How to Use Your Yoga off the Mat

20-Nov-2012 Contributed by: Lauren Rose Burke

Yoga has become a fitness buzzword; now synonymous with gym goers seeking a slim physique, toned arms or that need a ‘day off from my weight routine’. Unfortunately, what becomes lost is the true meaning of yoga: the union between the mind, body and spirit. The physical practice is just one element of yoga, and it can become easy to get swept up in the fitness yoga revolution that promises a Jennifer Aniston body. Taking time to step back from the physical asanas of your practice and connect to your yoga practice on a deeper level means that yoga is not longer just a Wednesday night 5.15-6.15pm activity at your local gym, but an experience which is infused throughout your entire day, informing your thoughts and behaviour.

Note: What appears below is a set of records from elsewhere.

-- ==== Sys2Proof/Machine/Seqr.lean ====
section
/-!
DEFINITION. The sequencers (R60–R74, R81, R82, R85–R88, R103–R108, R112, R113, R119–R125): what happens at a granule boundary, the
jump requests, and the steps between the end of one stroke and the start of the next. A gather's own sequencer and the sequencer
of a broadcast program follow the same procedures; a program acts on every member that follows it (R109).

A granule's vectors are placed at its boundary; what they placed reaches pins and results as later boundaries pass (`State.settle`).
-/
namespace Sys2Proof.Machine

/-- A sequencer, by plain index. -/
inductive Who where
  | g (n : Nat)
  | p (n : Nat)
  deriving DecidableEq, Repr

def whoOf : Seqr → Who
  | .gather g => .g g.val
  | .prog p => .p p.val

def Who.bcast : Who → Bool
  | .g _ => false
  | .p _ => true

def State.seqOf (s : State) : Who → Seq
  | .g g => (s.gather g).seq
  | .p p => (s.prog p).seq

def State.setSeq (s : State) : Who → Seq → State
  | .g g, q => s.modSeq g fun _ => q
  | .p p, q => s.setProg p { s.prog p with seq := q }

/-- The raw table a sequencer runs from. -/
def State.rawOf (s : State) : Who → Nat → BitVec 128
  | .g g, i => Tab.get 0 (s.gather g).play.table i
  | .p _, i => Tab.get 0 s.bcTable i

def State.entryOf (s : State) (w : Who) (i : Nat) : Ent := entOf (s.rawOf w i)

/-- The gathers a sequencer plays on. -/
def State.players (s : State) : Who → List Nat
  | .g g => [g]
  | .p p => s.followers p

/-- Is the gather in a loaded broadcast cane (R68, R73)? -/
def State.inLoaded (s : State) (g : Nat) : Bool := s.progs.any fun p => p.2.loaded && p.2.members.contains g

/-- A stroke's granules across its passes. A local RENDEZVOUS repeats until its member joins (R124). [DEDUCED, unsafe: log 23.] -/
def Ent.total (e : Ent) (bcast : Bool) : Nat :=
  if e.op == opRdv then (if bcast then e.len * max 1 e.rep else 2 ^ 40) else e.len * e.rep

/-- The line of event input k of a sequencer (Table 13-3). -/
def State.evtOf (s : State) : Who → Nat → Option Nat
  | .g g, k => s.gatherEvt g k
  | .p p, k => evtKey 0 (Tab.get 0 s.hatch.progEvt (4 * p + k))

/-- The event input that a stroke's exit or branch condition looks at. -/
def Ent.input (e : Ent) : Option Nat :=
  if e.op == opWait then some e.cond
  else if (e.op == opRun || e.op == opRdv) && decide (4 ≤ e.cond ∧ e.cond ≤ 7) then some (e.cond - 4) else none

/-- The events that the line of a stroke's input has presented so far. -/
def State.inputEvents (s : State) (w : Who) (e : Ent) : Nat :=
  match e.input with | some k => s.eventsOf (s.evtOf w k) | none => 0

/-- The events or matches that what a start awaits has presented so far (R90). -/
def State.startEvents (s : State) (w : Who) (mode src : Nat) : Nat :=
  match mode with
  | 1 => s.eventsOf (s.evtOf w src)
  | 2 => (s.tcmp src).fires
  | _ => 0

/-- Selections of event inputs have changed: what a sequencer waits for counts from now on. -/
def State.remark (s : State) (w : Who) : State :=
  let q := s.seqOf w
  s.setSeq w { q with
    mark := s.inputEvents w (s.entryOf w q.cur)
    startMark := match q.start with | some (1, src) => s.startEvents w 1 src | _ => q.startMark }

/-- The status flags set, by the numbers of the ROM (R131). [DESIGN CHOICE, safe: log 35.] -/
def Seq.flagNumbers (q : Seq) : List Nat :=
  ([(q.waitLate, 0), (q.waitTimeout, 1), (q.matchTimeout, 2), (q.etchWait, 3), (q.etchOpen, 4), (q.slow, 8)].filter (·.1)).map (·.2) ++ q.uflags

/-- Resolve from a stroke index with the counters, stack and W of a sequencer (R67). -/
def State.resolveQ (s : State) (w : Who) (q : Seq) (i : Nat) : Resolved :=
  let r : Res := { loops := q.loops, stack := q.stack, w := q.w, flags := q.flagNumbers }
  match w with
  | .g g => resolveLocal (s.patch (tileOf g)) (s.rawOf w) (s.inLoaded g) i r
  | .p _ => resolveRom (s.entryOf w) i r

def State.resolve (s : State) (w : Who) (i : Nat) : Resolved := s.resolveQ w (s.seqOf w) i

/-! ## Holding and halting -/

/-- The sequencer holds, drive kept and compares masked; a program holds every member that follows it (R112). -/
def State.hold (s : State) (w : Who) (why : HoldWhy) : State :=
  let q := s.seqOf w
  let s := match w with
    | .g _ => s
    | .p _ => forAll (s.players w) (fun s g => s.modSeq g fun x => { x with st := .held }) s
  s.setSeq w { q with st := .held, why := some why, holdNs := if q.st == .held then q.holdNs else s.upNs }

/-- Has the granule that is due not come yet, at a stall or an idle granule: what happens meanwhile counts to the granule before it (R105, R106)? -/
def Seq.waits (q : Seq) : Bool := q.retry || q.why == some .stall

/-- The granule that what is registered now belongs to (R61, R106). -/
def Seq.granuleNow (q : Seq) : Nat := if q.waits then q.n - 1 else q.n

/-- The PCLK edge at which the granule that plays, the idle granule, or what follows the end of a stroke began. -/
def Seq.granuleEdge (q : Seq) : Nat :=
  if q.cont.isSome then q.startS / pclkU
  else if q.retry then (q.startS + 32 * q.n * q.period - 32 * q.period) / pclkU
  else boundaryEdge q.startS q.period q.n

/-- Does a PCLK edge lie before the end of the granule that plays? Where none plays, time goes on without an end. -/
def Seq.inGranule (q : Seq) (edge : Nat) : Bool :=
  q.st != .running || q.cont.isSome || decide (edge < boundaryEdge q.startS q.period (if q.retry then q.n else q.n + 1))

/-- When the stroke that follows starts: at the end of the one before, or after a hold at the PCLK edge at which it ends (R67, R81). [DEDUCED, unsafe: log 25.] -/
def State.startTime (s : State) (q : Seq) (c : Cont) : Nat :=
  let late := max c.short (s.heldFor q)
  if late == 0 then q.startS else (q.startS / pclkU + late) * pclkU
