-- ==== Sys2Proof/Machine/Dispatch.lean ====
section
/-!
DEFINITION. One arm for every command of the block: the direct call of its meaning.
-/
namespace Sys2Proof.Machine
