/-- When TIU_WINDOW_END has its effect (R279). -/
def When.tiuWindowEnd (g : GIx) (u : UIx) (s : State) : Prop :=
  (s.tiu g u).st = .armed ∧ s.measOver (s.tiu g u) (·.window) = true

/-- When TIU_EDGE_STAMP has its effect (R271): case 1. -/
def When.tiuEdgeStamp (g : GIx) (u : UIx) (stop : Bool) (place : Fin 768) (rising : Bool) (inWindow : Bool) (m : TiuMeas) (s : State) : Prop :=
  let x := s.tiu g u
  let raw := s.rawStamp place
  let mode := tiuMode x.cfg
  x.meas = some m ∧ x.st = .armed ∧ s.tiuSource g (tiuKind stop x.src) (tiuSrc stop x.src) = true
    ∧ x.qualifies stop rising inWindow = true ∧ (stop && (mode == 2 || mode == 3)) = false
    ∧ inDead (if stop then m.deadStop else m.deadStart) raw = true

/-- When TIU_EDGE_STAMP has its effect (R271): case 2. -/
def When.tiuEdgeStamp2 (g : GIx) (u : UIx) (stop : Bool) (place : Fin 768) (rising : Bool) (inWindow : Bool) (m : TiuMeas) (s : State) : Prop :=
  let x := s.tiu g u
  let raw := s.rawStamp place
  let t := s.corrected g u (tiuKind stop x.src) (tiuSrc stop x.src) raw
  let mode := tiuMode x.cfg
  x.meas = some m ∧ x.st = .armed ∧ s.tiuSource g (tiuKind stop x.src) (tiuSrc stop x.src) = true
    ∧ x.qualifies stop rising inWindow = true ∧ (stop && (mode == 2 || mode == 3)) = false
    ∧ (inDead (if stop then m.deadStop else m.deadStart) raw) = false ∧ x.takes m stop t = true

/-- When TIU_SERVICE_OVERFLOW has its effect (R281). -/
def When.tiuServiceOverflow (g : GIx) (u : UIx) (s : State) : Prop :=
  s.serviceOver g u = true

/-- When TREF_RETURN has its effect (R278). -/
def When.trefReturn (s : State) : Prop :=
  s.tref.present = false ∧ s.passed s.tref.lossNs 100000000 = true

/-- When TUCLK_WRAP has its effect (R272). -/
def When.tuclkWrap (s : State) : Prop :=
  s.passed s.tref.zeroNs coarseSpan = true

/-! ## Cap -/

/-- When CAP_TRIGGER has its effect (R300). -/
def When.capTrigger (g : GIx) (d : Two) (fire : CapFire) (place : Nat) (time : Nat) (s : State) : Prop :=
  s.fireTime g d fire place = some time ∧ (s.dig g d).st ≠ .idle

/-- When CAP_ARBITRATION_END has its effect (R305). -/
def When.capArbitrationEnd (g : GIx) (d : Two) (a : CapArm) (t : CapTrig) (s : State) : Prop :=
  let armed := a.group.filter fun u => (s.dig (u / 2) (u % 2)).st == .armed
  (s.dig g d).arm = some a ∧ earliest (armed.filterMap fun u => (s.dig (u / 2) (u % 2)).arm.bind (·.seen)) = some t

/-- When CAP_ITEM_WRITE has its effect (R306): case 1. -/
def When.capItemWrite (g : GIx) (d : Two) (a : CapArm) (s : State) : Prop :=
  let x := s.dig g d
  let recording := x.st == .armed || x.st == .capturing
  x.parked = false ∧ x.arm = some a ∧ recording = true ∧ a.full = true

/-- When CAP_ITEM_WRITE has its effect (R306): case 2. -/
def When.capItemWrite2 (g : GIx) (d : Two) (samples : List Int) (a : CapArm) (s : State) : Prop :=
  let x := s.dig g d
  let recording := x.st == .armed || x.st == .capturing
  x.parked = false ∧ x.arm = some a ∧ recording = true ∧ a.full = false ∧ samples.length = a.rate

/-- When CAP_ITEM_WRITE has its effect (R306): case 3. -/
def When.capItemWrite3 (g : GIx) (d : Two) (s : State) : Prop :=
  let x := s.dig g d
  x.parked = false ∧ (x.arm.isNone = true ∨ (x.st ≠ .armed ∧ x.st ≠ .capturing))

/-- When CAP_RECORD_END has its effect (R311). -/
def When.capRecordEnd (g : GIx) (d : Two) (a : CapArm) (s : State) : Prop :=
  let x := s.dig g d
  x.st = .capturing ∧ x.arm = some a ∧ a.full = true

/-- When CAP_HOLDOFF_END has its effect (R304). -/
def When.capHoldoffEnd (g : GIx) (d : Two) (s : State) : Prop :=
  let x := s.dig g d
  let past : Bool := match x.arm with | some a => s.passed a.endNs (us a.holdoff) | none => false
  x.st = .holdoff ∧ past = true

/-- When CAP_CONVERTER_READY has its effect (R297). -/
def When.capConverterReady (g : GIx) (d : Two) (s : State) : Prop :=
  let x := s.dig g d
  x.warming = true

/-! ## Cal -/

/-- When TEMP_READ has its effect (R343). -/
def When.tempRead (readings : List Int) (_ : State) : Prop :=
  readings.length = 4

/-! ## Faults -/

/-- When TJ_CRIT has its effect (R490). -/
def When.tjCrit (reading : Int) (_ : State) : Prop :=
  ¬ (reading ≤ 16500)

/-! ## Cal -/

/-- When CAL_STEP_START has its effect (R350). -/
def When.calStepStart (g : GIx) (e : CalEl) (s : State) : Prop :=
  let n := elNum e
  s.calTodo g n = true ∧ s.calUsable g n = true ∧ s.calTurn g n = true

/-- When CAL_STEP_END has its effect (R351). -/
def When.calStepEnd (g : GIx) (e : CalEl) (k : Nat) (since : Nat) (s : State) : Prop :=
  let n := elNum e
  let x := s.calG g
  x.running.find? (·.1 == n) = some (k, since) ∧ s.passed since (elSpan n) = true

/-- When CALWIN_ISOLATION_CLOSE has its effect (R348). -/
def When.calwinIsolationClose (g : GIx) (s : State) : Prop :=
  let x := s.calG g
  let ps := (s.gather g).isolated.filter fun p => !x.steps.any fun k => elPin k == some p
  ps.isEmpty = false

/-- When CAL_OVERDUE_TIMER has its effect (R345). -/
def When.calOverdueTimer (t : TIx) (s : State) : Prop :=
  let x := s.calTile t
  x.due = true ∧ x.overdue = false ∧ calOverdue s.cal.cfg ≠ 0
    ∧ s.passed x.dueNs (calOverdue s.cal.cfg * 10 ^ 9) = true

/-- When CAL_STORE_DATA_DONE has its effect (R362). -/
def When.calStoreDataDone (s : State) : Prop :=
  s.cal.storing = 1 ∧ s.power.pfail = false

/-! ## Faults -/

/-- When FAULT_OCCURRENCE has its effect (R484). -/
def When.faultOccurrence (src : Half) (scope : Half) (s : State) : Prop :=
  srcDefined src = true ∧ scopeClassOk src scope = true ∧ handleOk scope = true ∧ s.railRaised src = true
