/-- A command on a part of the device changes that part and no other. -/
def Obligations.DeviceSettingsChangeTheirOwnPart : Prop :=
  (∀ command ∈ ([.caneDefine, .caneDelete] : List (Req → Instr)), ∀ (r : Req) (s t : State), exec (command r) s = .next t →
      t = { s with amp := { s.amp with refusals := t.amp.refusals }, faults := t.faults, freeCount := t.freeCount, mbx := t.mbx, ports := t.ports, canes := t.canes, twin := t.twin })
    ∧ (∀ command ∈ ([.caneMask] : List (Req → Instr)), ∀ (r : Req) (s t : State), exec (command r) s = .next t →
      t = { s with amp := { s.amp with refusals := t.amp.refusals }, faults := t.faults, freeCount := t.freeCount, mbx := t.mbx, ports := t.ports, canes := t.canes, gathers := t.gathers, twin := t.twin })
    ∧ (∀ command ∈ ([.streamOpen, .streamClose] : List (Req → Instr)), ∀ (r : Req) (s t : State), exec (command r) s = .next t →
      t = { s with amp := { s.amp with refusals := t.amp.refusals }, faults := t.faults, freeCount := t.freeCount, mbx := t.mbx, ports := t.ports, ctxs := t.ctxs, twin := t.twin })
    ∧ (∀ command ∈ ([.streamWrite] : List (Req → Instr)), ∀ (r : Req) (s t : State), exec (command r) s = .next t →
      t = { s with amp := { s.amp with refusals := t.amp.refusals }, faults := t.faults, freeCount := t.freeCount, mbx := t.mbx, ports := t.ports, dram := t.dram, twin := t.twin })
    ∧ (∀ command ∈ ([.bcastLoad] : List (Req → Instr)), ∀ (r : Req) (s t : State), exec (command r) s = .next t →
      t = { s with amp := { s.amp with refusals := t.amp.refusals }, faults := t.faults, freeCount := t.freeCount, mbx := t.mbx, ports := t.ports, bcTable := t.bcTable, gathers := t.gathers, progs := t.progs, twin := t.twin })
    ∧ (∀ command ∈ ([.ucodeLoad] : List (Req → Instr)), ∀ (r : Req) (s t : State), exec (command r) s = .next t →
      t = { s with amp := { s.amp with refusals := t.amp.refusals }, faults := t.faults, freeCount := t.freeCount, mbx := t.mbx, ports := t.ports, patches := t.patches, gathers := t.gathers, twin := t.twin })
    ∧ (∀ command ∈ ([.ucodeClear] : List (Req → Instr)), ∀ (r : Req) (s t : State), exec (command r) s = .next t →
      t = { s with amp := { s.amp with refusals := t.amp.refusals }, faults := t.faults, freeCount := t.freeCount, mbx := t.mbx, ports := t.ports, patches := t.patches, twin := t.twin })
    ∧ (∀ command ∈ ([.hatchStatus] : List (Req → Instr)), ∀ (r : Req) (s t : State), exec (command r) s = .next t →
      t = { s with amp := { s.amp with refusals := t.amp.refusals }, faults := t.faults, freeCount := t.freeCount, mbx := t.mbx, ports := t.ports, hatch := t.hatch, twin := t.twin })
    ∧ (∀ command ∈ ([.calConfig, .calPinmask, .calRun, .calStore] : List (Req → Instr)), ∀ (r : Req) (s t : State), exec (command r) s = .next t →
      t = { s with amp := { s.amp with refusals := t.amp.refusals }, faults := t.faults, freeCount := t.freeCount, mbx := t.mbx, ports := t.ports, cal := t.cal, twin := t.twin })
    ∧ (∀ command ∈ ([.ptpConfig, .timeAdjust] : List (Req → Instr)), ∀ (r : Req) (s t : State), exec (command r) s = .next t →
      t = { s with amp := { s.amp with refusals := t.amp.refusals }, faults := t.faults, freeCount := t.freeCount, mbx := t.mbx, ports := t.ports, time := t.time, twin := t.twin })
    ∧ (∀ command ∈ ([.exportOpen, .exportClose, .exportResend] : List (Req → Instr)), ∀ (r : Req) (s t : State), exec (command r) s = .next t →
      t = { s with amp := { s.amp with refusals := t.amp.refusals }, faults := t.faults, freeCount := t.freeCount, mbx := t.mbx, ports := t.ports, exporter := t.exporter, twin := t.twin })
    ∧ (∀ command ∈ ([.jrnConfig, .jrnReport] : List (Req → Instr)), ∀ (r : Req) (s t : State), exec (command r) s = .next t →
      t = { s with amp := { s.amp with refusals := t.amp.refusals }, faults := t.faults, freeCount := t.freeCount, mbx := t.mbx, ports := t.ports, journal := t.journal, twin := t.twin })
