-- ==== Sys2Proof/Laws/KeepsSentinels.lean ====
section
/-!
SUPPORT. The functions of Sentinels.lean keep what `Keeps` says.
-/
namespace Sys2Proof.Machine

-- The case scripts of this file name more tactics than each case needs.
set_option linter.all false

theorem State.sentWakes_keeps {s0 s : State} (h : Keeps s0 s) (g : Nat) (n : Nat) : Keeps s0 (State.sentWakes s g n) := by
  unfold State.sentWakes
  repeat' (first
    | with_reducible (first
        | assumption | apply State.setSent_keeps | apply Keeps.ite) | split | dsimp only | refine Keeps.update ?_ rfl rfl rfl rfl rfl)

theorem State.setDwelled_keeps {s0 s : State} (h : Keeps s0 s) (g : Nat) (n : Nat) (act : Bool) : Keeps s0 (State.setDwelled s g n act) := by
  unfold State.setDwelled
  repeat' (first
    | with_reducible (first
        | assumption | apply State.sentWakes_keeps | apply State.note_keeps | apply State.setSent_keeps | apply State.modG_keeps
        | apply Keeps.ite) | split | dsimp only | refine Keeps.update ?_ rfl rfl rfl rfl rfl)

theorem State.startDwell_keeps {s0 s : State} (h : Keeps s0 s) (g : Nat) (n : Nat) : Keeps s0 (State.startDwell s g n) := by
  unfold State.startDwell
  repeat' (first
    | with_reducible (first
        | assumption | apply State.setDwelled_keeps | apply State.setSent_keeps | apply Keeps.ite) | split | dsimp only
    | refine Keeps.update ?_ rfl rfl rfl rfl rfl)

theorem State.probe_keeps {s0 s : State} (h : Keeps s0 s) (g : Nat) (n : Nat) : Keeps s0 (State.probe s g n) := by
  unfold State.probe
  repeat' (first
    | with_reducible (first
        | assumption | apply State.startDwell_keeps | apply State.setSent_keeps | apply Keeps.ite) | split | dsimp only
    | refine Keeps.update ?_ rfl rfl rfl rfl rfl)

theorem State.probeBlip_keeps {s0 s : State} (h : Keeps s0 s) (g : Nat) (n : Nat) : Keeps s0 (State.probeBlip s g n) := by
  unfold State.probeBlip
  repeat' (first
    | with_reducible (first
        | assumption | apply State.probe_keeps | apply State.setSent_keeps | apply Keeps.ite) | split | dsimp only
    | refine Keeps.update ?_ rfl rfl rfl rfl rfl)

theorem State.probes_keeps {s0 s : State} (h : Keeps s0 s) (g : Nat) : Keeps s0 (State.probes s g) := by
  unfold State.probes
  repeat' (first | with_reducible (first | assumption | apply State.probe_keeps) | dsimp only)

end Sys2Proof.Machine
end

Breathe through stressful situations

Unfortunately stress is part of everyday life: time stress, financial stress, work stress, family stress – it can be completely overwhelming! Yoga teaches of the importance of pranayama or controlling our breathing, and way in which our actions and movements should be linked with our breath. Using these exercises outside of the yoga studio can help to calm our nerves and gain perspective when stressful situations occur in our lives. Try slowing down your breath next time you are stuck in traffic or forget to pick up something from the grocery store for dinner, and see how it helps your anxiety levels to subside.

Keep working at it

Think back to your first yoga class. Do you remember looking at a lithe, flexible yogi who effortlessly whipped up into Adho Mukha Vrksasana or Bakasana without so much as a hesitation thinking to yourself “I will never be able to do that!”? Take time to reflect on how far you have come! Can you sink deeper into Virabhadrasana I? Can you balance for longer in Vrksasana? These are all huge achievements that have taken time and considerable effort on your part and are only possible through dedication! Remember this next time you feel like giving up, and kindly remind yourself of how good it feels to keep trying, recognizing your hard work and accomplishments.

Connect with yourself


Yoga encourages a deep, personal union, and self-observance is a large part of that connection. By practicing dharana and bringing a consciousness and concentration to our actions, we are able to develop a heightened awareness of our own being. This is further extended in the practice of dhyana or mediation, which involves taking time out to calm the mind, removing intrusive thoughts and being still with the breath. These are wonderful tools to take with you outside of the yoga studio, and to put into play in our everyday lives, allowing us to be present and aware of our surroundings and to take account of our thoughts during the day.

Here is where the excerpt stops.